Naver AI Tech 7th – Welcome to Jaegun Page!

NaverBoostcamp Logo

Overview

During the Naver AI Tech 7th (Computer Vision Track), I conducted four major projects ranging from image classification to segmentation. Through this intensive curriculum, I developed expertise in Data-Centric AI, Model Optimization, and MLOps tools (WandB, Poetry).

Below is a summary of the key projects and my specific contributions.

1. Sketch Image Classification (ImageNet-Sketch)

👉 Code

SketchDataSet_Example1

SketchDataSet_Example2

Objective Build a robust baseline image classification model on the ImageNet-Sketch dataset, focusing on improving generalization performance through data-centric strategies.

🎯 My Role:

Led dataset analysis and data-centric optimization, identifying performance bottlenecks caused by dataset structure rather than model capacity
Designed and validated data cleaning policies for duplicate and ambiguous samples
Implemented and evaluated augmentation and preprocessing strategies tailored to sketch-style images
Managed experiments and hyperparameter searches using Weights & Biases

Approach & Key Solutions

🛠️ Methods:

Sketch_method

Exploratory Data Analysis (EDA)
- Analyzed image count per class and class imbalance
- Identified near-duplicate sketches caused by flips and rotations
- Examined object placement and background patterns to guide preprocessing decisions
Data Cleaning
- Removed near-duplicate samples dominating certain classes
- Pruned ambiguous samples between visually overlapping classes (e.g., baseball icon vs. baseball player)
- Verified that simple removal outperformed synthetic data generation approaches
Targeted Augmentation (Albumentations)
- Avoided Flip/Rotate-heavy augmentations already present in the dataset
- Applied controlled ShiftScaleRotate (wrap mode) to improve spatial robustness
- Used GaussianBlur to reduce overfitting to repeated line patterns
- Empirically confirmed that aggressive augmentations (e.g., CoarseDropout, GridShuffle) degraded performance
Grayscale-aware Preprocessing
- Identified that ImageNet-Sketch images are inherently grayscale
- Compared:
  1. Replicating grayscale to 3-channel input
  2. Modifying pretrained Conv2D weights for single-channel input
- Computed dataset-specific mean and standard deviation for grayscale normalization
Experiment Management
- Tracked experiments and metrics using WandB
- Performed hyperparameter optimization via WandB Sweeps
- Compared CNN-based and ViT-based models from an inductive bias perspective

📊 Result:

Sketch_Result

Achieved up to ~0.92 classification accuracy, outperforming naive augmentation baselines
Demonstrated that dataset de-duplication and ambiguity removal provided larger gains than architectural changes
Confirmed that indiscriminate augmentation degrades performance on already-distorted sketch data

Key Insight For sketch-based image classification, data quality and class clarity matter more than model complexity. Removing misleading samples consistently improved generalization, while indiscriminate augmentation led to performance collapse.

2. Trash Object Detection

👉 Code 👉 Report

Trash_overview

Objective: Detect and classify trash in high-resolution (1024x1024) images into 10 categories.
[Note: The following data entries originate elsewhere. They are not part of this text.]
-- ==== Sys2Proof/Machine/Tracking.lean ====
section
/-! DEFINITION. The Train Tracker: event times, binding, matching, passages, stop events, positions, loss and return, and the effects of
Segment Table writes and poisonings (03_train_tracking.md, R42 to R62; R28 of 02_line_time_and_the_timetable_store.md). -/

namespace Sys2Proof.Machine

open Sys2Proof

/-! ## Event times (R28) -/

/-- The event time used for a field event: absent while UNSET, the carried time when it is within range, else the line time at arrival,
counted as a skew. -/
def eventTime (carried : Nat) (l : Line) : Line × Option Nat :=
  if !l.clock.isSet then (l, none)
  else if carried < dayLength ∧ (diff carried l.lineTime).natAbs ≤ 300 then (l, some carried)
  else (l.bump .timeSkew, some l.lineTime)

/-! ## Binding and unbinding (R46 to R48, R60) -/

/-- A train bound to a run slot whose first passage is `first` (R47). -/
def bindTrain (v slot first : Nat) (l : Line) : Line :=
  (l.setTrain v
    { l.train v with run := some slot, nextPassage := first, lateness := none, announcedDelay := 0 }).setRunStatus slot
    { l.runStatus slot with vehicle := some v }

/-- The Tracker's read of run slot `slot` of the active bank as it searches the slots (R47, R49). A record found poisoned drops the train
bound to it at once, before the search goes on (R39, R60); none is dropped while TIMETABLE is STOPPED (DESIGN CHOICE, log entry 51). -/
def searchRun (slot : Nat) (l : Line) : Line :=
  let l := touch (runId l.timetable.active) slot l
  match (l.runStatus slot).vehicle with
  | some w => if l.poisonedRun? w = some slot then dropTrain w slot l else l
  | none => l

/-- The first run slot of a list whose record of a bank is valid, not poisoned and carries a run number, with its record. The records are
read, each by `read`, until it is found; a poisoned one does not match (R47, R37). -/
def findRun (read : Nat → Line → Line) (bank number : Nat) : List Nat → Line → Line × Option (Nat × RunRecord)
  | [], l => (l, none)
  | slot :: rest, l =>
    let l := read slot l
    match l.run? bank slot with
    | some r => if r.valid && r.number == number then (l, some (slot, r)) else findRun read bank number rest l
    | none => findRun read bank number rest l

def runSlots : List Nat := List.range 1024

/-- BIND of a vehicle set to a run number (R47). A train dropped by the search stays dropped when a later check refuses the request
(DESIGN CHOICE, log entry 51). -/
def bindRequest (v number : Nat) (l : Line) : Line × Status :=
  if 64 ≤ v ∨ number = 0 then (l, .range)
  else
    match findRun searchRun l.timetable.active number runSlots l with
    | (l, none) => (l, .invalid)
    | (l, some (slot, r)) =>
      if (l.runStatus slot).state ≠ .notStarted then (l, .state)
      else if (l.runStatus slot).vehicle.isSome then (l, .state)
      else if (l.train v).run.isSome then (l, .state)
      else (bindTrain v slot r.firstPassage l, .done)

/-- UNBIND of a vehicle set (R48), with the end of its major delay (R80). -/
def unbindRequest (v : Nat) (l : Line) : Line × Status :=
  if 64 ≤ v then (l, .range)
  else
    match (l.train v).run with
    | some slot => (endMajorDelay v (unbindTrain v slot l), .done)
    | none => (l, .state)

/-! ## Auto-bind (R49) -/

/-- The candidate that a run slot is for an auto-bind at `p` at time `t`: its distance and first passage. -/
def candidate (p t slot : Nat) (l : Line) : Line × Option (Nat × Nat) :=
  let bank := l.timetable.active
  let l := searchRun slot l
  match l.run? bank slot with
  | some r =>
    if r.valid && (l.runStatus slot).state == .notStarted && (l.runStatus slot).vehicle.isNone then
      let l := touch (passageId bank) r.firstPassage l
      match l.passage? bank r.firstPassage with
      | some k =>
        if k.timingPoint = p ∧ (diff t k.departure).natAbs ≤ 1200 then
          (l, some ((diff t k.departure).natAbs, r.firstPassage))
        else (l, none)
      | none => (l, none)
    else (l, none)
  | none => (l, none)

/-- The candidate with the smallest distance, the lowest slot among equals: (slot, distance, first passage). -/
def bestCandidate (p t : Nat) : List Nat → Option (Nat × Nat × Nat) → Line → Line × Option (Nat × Nat × Nat)
  | [], best, l => (l, best)
  | slot :: rest, best, l =>
    match candidate p t slot l, best with
    | (l, some (d, first)), some (b, e, f) => bestCandidate p t rest (if d < e then some (slot, d, first) else some (b, e, f)) l
    | (l, some (d, first)), none => bestCandidate p t rest (some (slot, d, first)) l
    | (l, none), best => bestCandidate p t rest best l

/-- An auto-bind tried for an unbound train departing from `p` (R49). -/
def autoBind (v p : Nat) (time : Option Nat) (l : Line) : Line :=
  match (l.train v).run, time with
  | none, some t =>
    match bestCandidate p t runSlots none l with
    | (l, some (slot, _, first)) => (bindTrain v slot first l).bump .autoBind
    | (l, none) => l
  | _, _ => l

/-! ## Matching and doing passages (R50, R52) -/

/-- The first unpoisoned passage of a list with timing point `p`, and how many passages stand before it. -/
def findPassage (bank p : Nat) : List Nat → Nat → Line → Line × Option (Nat × Nat × Passage)
  | [], _, l => (l, none)
  | k :: rest, skipped, l =>
    let l := touch (passageId bank) k l
    match l.passage? bank k with
    | some e => if e.timingPoint = p then (l, some (k, skipped, e)) else findPassage bank p rest (skipped + 1) l
    | none => findPassage bank p rest (skipped + 1) l

/-- What a match gives (R50): the train was unbound or has been dropped, a remaining passage matches, or none does. -/
inductive Match where
  | unbound
  | found (passage : Nat) (entry : Passage)
  | offRoute
  deriving DecidableEq, Repr

/-- The match of a bound train reported at `p` (R50): skipped passages are counted and the match becomes the next passage. -/
def matchPassage (v p : Nat) (l : Line) : Line × Match :=
  match (l.train v).run with
  | none => (l, .unbound)
  | some slot =>
    let bank := l.timetable.active
    let l := touch (runId bank) slot l
    match l.run? bank slot with
    | none => (dropTrain v slot l, .unbound)
    | some r =>
      match findPassage bank p (passagesFrom r (l.train v).nextPassage) 0 l with
      | (l, some (k, skipped, e)) =>
        ((l.bumpBy .missedPassage skipped).setTrain v { l.train v with nextPassage := k }, .found k e)
      | (l, none) => (l, .offRoute)

/-- The index of a run's last passage. -/
def RunRecord.lastPassage (r : RunRecord) : Nat := r.firstPassage + r.passages - 1

/-- Passage `k` of a bound train done (R52). -/
def passageDone (v slot k : Nat) (r : RunRecord) (l : Line) : Line :=
  let status := l.runStatus slot
  if k = r.lastPassage then endMajorDelay v ((l.setRunStatus slot ⟨.complete, none⟩).clearRun v)
  else
    let l := l.setRunStatus slot
      { status with state := if status.state = .notStarted then .active else status.state }
    l.setTrain v { l.train v with nextPassage := k + 1 }

/-! ## Loss and return (R45, R58, R59) -/

/-- The state that a returning train takes from its state before loss and its hold causes (R59 step 1). -/
def stateAfterLoss (before : TrainState) (holds : HoldCauses) : TrainState :=
  match before with
  | .dwelling => if holds.isEmpty then .dwelling else .held
  | .held => if holds.isEmpty then .dwelling else .held
  | .running => .running
  | .lost => .running

/-- The return of a LOST train (R59). -/
def returnFromLoss (v : Nat) (l : Line) : Line :=
  let t := l.train v
  let l := (l.setTrain v { t with state := stateAfterLoss t.stateBeforeLoss t.holds }).enterSection t.sect
  evaluate v (conditionEnd 7 ⟨.train, v⟩ l)

/-- Steps 1 to 3 of R45 for a tracked telegram of vehicle set `v`. -/
def heard (v : Nat) (l : Line) : Line :=
  let l := l.setTrain v { l.train v with active := true, lastReport := l.timer }
  if (l.train v).state = .lost then returnFromLoss v l else l

/-- The loss deadline of a train (R58). -/
def Line.lossDeadline (l : Line) (v : Nat) : Ticks := (l.train v).lastReport + ms (1000 * l.config.lossTimeout)

/-- The loss deadline of a train runs and is reached (R58). -/
def Line.lossDue (l : Line) (v : Nat) : Bool :=
  l.jobs.timetable && (l.train v).active && (l.train v).state != .lost && reached (l.lossDeadline v) l.timer

/-- A train becomes LOST (R58). -/
def loseTrain (v : Nat) (l : Line) : Line :=
  let t := l.train v
  let l := (l.setTrain v { t with stateBeforeLoss := t.state, state := .lost }).leaveSection t.sect
  raiseIncident 7 .train v l.config.ownAddress l.lineTime? l

/-! ## Positions (R51) -/

/-- The train taken into a segment's section (R51 steps 1 and 2). -/
def takeSegment (v n : Nat) (e : Segment) (l : Line) : Line :=
  let old := (l.train v).sect
  let l := l.setTrain v { l.train v with lastSegment := some n, sect := some e.sect }
  if old = some e.sect then l else (l.leaveSection old).enterSection (some e.sect)

/-- The PASS passage done when a RUNNING bound train reports in the segment of its timing point (R51 step 3). -/
def passAt (v p : Nat) (time : Option Nat) (l : Line) : Line :=
  match (l.train v).run with
  | none => l
  | some slot =>
    let bank := l.timetable.active
    let k := (l.train v).nextPassage
    let l := touch (passageId bank) k l
    match l.passage? bank k with
    | none => l
    | some e =>
      if e.pass && e.timingPoint == p then
        let l := touch (runId bank) slot l
        match l.run? bank slot with
        | some r => passageDone v slot k r (passed v p r.number e time l)
        | none => dropTrain v slot l
      else l

/-- A POSITION of a train in segment `n` (R51). A repeat in the segment the train already stands on does nothing more (log entry 38). -/
def position (v n : Nat) (time : Option Nat) (l : Line) : Line :=
  let l := touch .segment n l
  match l.segment? n with
  | none => l.bump .invalidSegment
  | some e =>
    if (l.train v).lastSegment = some n then l
    else
      let l := takeSegment v n e l
      match e.timingPoint with
      | some p => if (l.train v).state = .running then passAt v p time l else l
      | none => l

/-! ## Stop events (R54 to R56) -/

/-- The departure of a train that the Tracker takes: causes empty, no timing point, RUNNING. -/
def Line.setRunning (v : Nat) (l : Line) : Line :=
  l.setTrain v { l.train v with holds := .empty, timingPoint := none, state := .running }

/-- A HELD train has left against its hold (R55 step 1, R56 step 1). -/
def overrideHold (v source : Nat) (time : Option Nat) (l : Line) : Line :=
  if (l.train v).state = .held then raiseIncident 15 .train v source time (l.bump .fieldOverride) else l

/-- A train leaves its timing point unseen (R55). -/
def leaveUnseen (v source : Nat) (time : Option Nat) (l : Line) : Line :=
  ((overrideHold v source time l).setRunning v).bump .unseenDeparture

/-- An ARRIVE of a RUNNING train at `p` (R54). -/
def arriveRunning (v p source : Nat) (time : Option Nat) (l : Line) : Line :=
  let l := l.setTrain v { l.train v with state := .dwelling, timingPoint := some p }
  match matchPassage v p l with
  | (l, .unbound) => arrival v p none time l
  | (l, .found k e) => arrival v p (if e.pass then none else some k) time l
  | (l, .offRoute) => arrival v p none time (raiseIncident 8 .train v source time l)

/-- A train stands at its timing point: DWELLING or HELD. -/
def Train.standing (t : Train) : Bool := t.state == .dwelling || t.state == .held

/-- An ARRIVE at `p` (R54). -/
def arrive (v p source : Nat) (time : Option Nat) (l : Line) : Line :=
  let t := l.train v
  if t.standing then
    if t.timingPoint = some p then l.bump .duplicateArrival
    else arriveRunning v p source time (leaveUnseen v source time l)
  else arriveRunning v p source time l

/-- Step 3 of R56: the passage of a bound train done and its departure recorded; the record is read before R52 unbinds the train. A
train dropped for a poisoned run is not tried for an auto-bind, whose step has passed (DESIGN CHOICE, log entry 46). -/
def departBound (v p : Nat) (time : Option Nat) (l : Line) : Line :=
  match (l.train v).run with
  | none => l
  | some slot =>
    let bank := l.timetable.active
    let l := touch (runId bank) slot l
    match l.run? bank slot with
    | none => dropTrain v slot l
    | some r =>
      let k := (l.train v).nextPassage
      let l := touch (passageId bank) k l
      match l.passage? bank k with
      | some e =>
        if e.timingPoint = p then passageDone v slot k r (departed p r.number e time l) else l
      | none => l

/-- A DEPART at `p` (R56). -/
def depart (v p source : Nat) (time : Option Nat) (l : Line) : Line :=
  let t := l.train v
  if t.standing then
    if t.timingPoint = some p then
      (departBound v p time (autoBind v p time (overrideHold v source time l))).setRunning v
    else (leaveUnseen v source time l).bump .unexpectedDeparture
  else l.bump .unexpectedDeparture

/-! ## Segment Table writes and poisonings (R42) -/

/-- A train's section changed by a write to the segment it stands on. -/
def moveTrain (n new v : Nat) (l : Line) : Line :=
  let t := l.train v
  if t.lastSegment = some n then
    let l := l.setTrain v { t with sect := some new }
    if t.active && t.state != .lost && t.sect != some new then (l.leaveSection t.sect).enterSection (some new) else l
  else l

/-- An accepted write to Segment Table entry `n` (R42). -/
def segmentWritten (n : Nat) (l : Line) : Line :=
  vehicles.foldl (fun l v => moveTrain n (tget Segment.initial l.tables.segment n).sect v l) l

/-- A train whose segment is poisoned loses its place (R42). -/
def displaceTrain (n v : Nat) (l : Line) : Line :=
  let t := l.train v
  if t.lastSegment = some n then
    let l := l.setTrain v { t with lastSegment := none, sect := none }
    if t.active && t.state != .lost then l.leaveSection t.sect else l
  else l

/-- The report of a poisoned Segment Table entry to the Tracker (R42). It is followed whatever the TIMETABLE job's state, although R62 has no
occupancy change while the job is STOPPED (DESIGN CHOICE, log entry 59). -/
def segmentPoisoned (n : Nat) (l : Line) : Line := vehicles.foldl (fun l v => displaceTrain n v l) l

/-! ## TIMETABLE started (R62, R81) -/

/-- The loss deadlines restarted: every active train that is not LOST has reported now. -/
def restartLoss (l : Line) : Line :=
  vehicles.foldl (fun l v =>
    let t := l.train v
    if t.active && t.state != .lost then l.setTrain v { t with lastReport := l.timer } else l) l

/-- What JOB_START of TIMETABLE does after the job has become RUNNING. -/
def startTimetable (l : Line) : Line := vehicles.foldl (fun l v => evaluate v l) (restartLoss l)

end Sys2Proof.Machine
end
🔍 EDA: ① Box ② Class ③ Color

🎯 My Role:
- YOLO Implementation: Experimented with YOLOv11 (s, l, xl) models to verify the performance of 1-stage detectors compared to 2-stage models.
- Ensemble Strategy: Contributed to the final ensemble by combining YOLO predictions with the team’s Cascade R-CNN and DINO models.
🛠️ Methods:
- Augmentation: Applied Mosaic, MixUp, and RandomCrop to handle object scale variations.
- Ensemble: Used WBF (Weighted Boxes Fusion) and Soft-NMS to merge bounding boxes effectively.
📊 Result: Achieved Public Score 0.6714 / Private Score 0.6558.
You can find the detailed experimental results below.

Summary

Conducted large-scale object detection experiments using YOLOv11 and multi-model ensembles (Cascade R-CNN, DINO), achieving Public 0.6714 / Private 0.6558 through optimized augmentation and bounding-box fusion strategies.

3. Data-Centric: Multilingual Receipt OCR

👉 Code 👉 Report

OCR_Example1

OCR Example2

Objective: Improve OCR performance for multilingual receipts (Chinese, Japanese, Thai, Vietnamese) purely through Data Preprocessing (Model architecture fixed).

Metrics: DetEval (F1 Score)
🎯 My Role:
- Data Labeling & Cleaning: Manually corrected orientation issues and removed noise from the Ground Truth labels to improve data quality.
- Visualization: Developed a Streamlit dashboard to visualize data distribution and augmentation effects for the team.
🛠️ Methods:
- Dataset Expansion: Integrated external datasets (ICDAR, CORD).
- Augmentation: Applied Perspective Transform and various noise injections (Gaussian, Salt & Pepper).
📊 Result: Achieved F1 Score 0.8100 (Public) / 0.8078 (Private).
Performance Comparison (Before vs. After Ensemble)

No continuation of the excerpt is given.